Cruise Holidays With Gimicks

Through the last few years, cruise holidays have grown in popularity and an increasing number of new build ships have been launched by many of the cruise lines in order to not only satisfy this growth but to attempt to ensure its' ongoing growth. As newer 'mega' liners or 'super' vessels with more and more innovative and, at times, unbelievable facilities on board are launched, with cruise companies spending millions of pounds on their 'hardware', it's interesting to consider whether or not they are pure genius, or simply gimmicks that, once the novelty has worn off, are not really making more people cruise than would have done anyway.

Examples of these innovative facilities which have been added on cruise ships include, 'Flowrider', Royal Caribbean's onboard surf park. And with Royal Caribbean International it does not stop there. They are also responsible for, among other things, rock climbing walls scaling their ships' funnels, ice skating rinks at sea, zip wires along their Royal Promenades, old-fashioned Carousels for the children (and big kids in all of us !!) , as well as a whole host of other unbelievable facilities.

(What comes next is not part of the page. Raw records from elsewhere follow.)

/-- 13 R330. Commands shown to complete: sessionOpen. -/
def Obligations.VersionsAreNegotiated : Prop :=
  ( hubVersions = [(1, 2), (2, 0), (2, 1), (2, 2), (2, 3)])
  ∧ (∀ (p : Packet), p.major = 1 → p.minor = 2 → negotiate p = some (1, 2))
  ∧ (∀ (p : Packet) (v : Nat × Nat) (lo hi : Nat), ¬ (p.major = 1 ∧ p.minor = 2) → lo = 256 * fld 0 1 p.params + fld 1 1
    p.params → hi = 256 * p.major + p.minor → negotiate p = some v →
    v ∈ hubVersions ∧ lo ≤ 256 * v.1 + v.2 ∧ 256 * v.1 + v.2 ≤ hi ∧ (∀ w ∈ hubVersions, lo ≤ 256 * w.1 + w.2 → 256 * w.1 +
      w.2 ≤ hi → 256 * w.1 + w.2 ≤ 256 * v.1 + v.2))
  ∧ (∀ (at_ : Nat) (p : Packet) (lo hi : Nat) (s u : State), u = s.tick at_ → takesPackets p u → p.session = 0 → p.port = 0
    → lengthOk p = true → bit 3 p.flags = false → ¬ (p.major = 1 ∧ p.minor = 2) → lo = 256 * fld 0 1 p.params + fld 1
    1 p.params → hi = 256 * p.major + p.minor → (hubVersions.any fun w => decide (lo ≤ 256 * w.1 + w.2 ∧ 256 * w.1 +
    w.2 ≤ hi)) = false →
    exec (.sessionOpen at_ p) s = .next
      { u with host.backlog := u.host.backlog ++ [packetHeader 0 p.major p.minor p.tag 8 0 48 ++ (le 2 stUnsupported ++ le 2 0) ++ [1, 2, 2, 3]] })
  ∧ (∀ (at_ : Nat) (p : Packet) (lo hi : Nat) (s u : State), u = s.tick at_ → takesPackets p u → p.session = 0 → p.port ≠ 0
    → lengthOk p = true → bit 3 p.flags = false → ¬ (p.major = 1 ∧ p.minor = 2) → lo = 256 * fld 0 1 p.params + fld 1
    1 p.params → hi = 256 * p.major + p.minor → (hubVersions.any fun w => decide (lo ≤ 256 * w.1 + w.2 ∧ 256 * w.1 +
    w.2 ≤ hi)) = false →
    exec (.sessionOpen at_ p) s = .next (sendUdp (p.port - 1) p.source p.srcPort cuzanPort false (packetHeader 0 p.major
      p.minor p.tag 8 0 48 ++ (le 2 stUnsupported ++ le 2 0) ++ [1, 2, 2, 3]) u))
  ∧ (∀ (p : Packet) (v : Nat × Nat) (a : OpenAsk) (g : Nat × List Byte) (s t : State), t = openSession p v a g s →
    (t.cz.sessions.getLast?.map fun x => (x.major, x.minor)) = some v)
end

And Royal Caribbean are not alone – with other cruise lines also competing such as Celebrity Cruises and their real grass on the top deck, P & O Cruises and their Scaletrex tracks and Norwegian Cruise Lines and their ten pin bowling alley to name but a few.

Some of these facilities are pure genius it must be said, and generally the activities which have been designed to keep children completely entertained whilst on board. Water parks, discos, slides and amusement arcades are just a handful of the options available to keep youngsters happy. And in this context, these 'gimmicks' must be a good thing as happy children equals happy parents and therefore a great holiday for everyone.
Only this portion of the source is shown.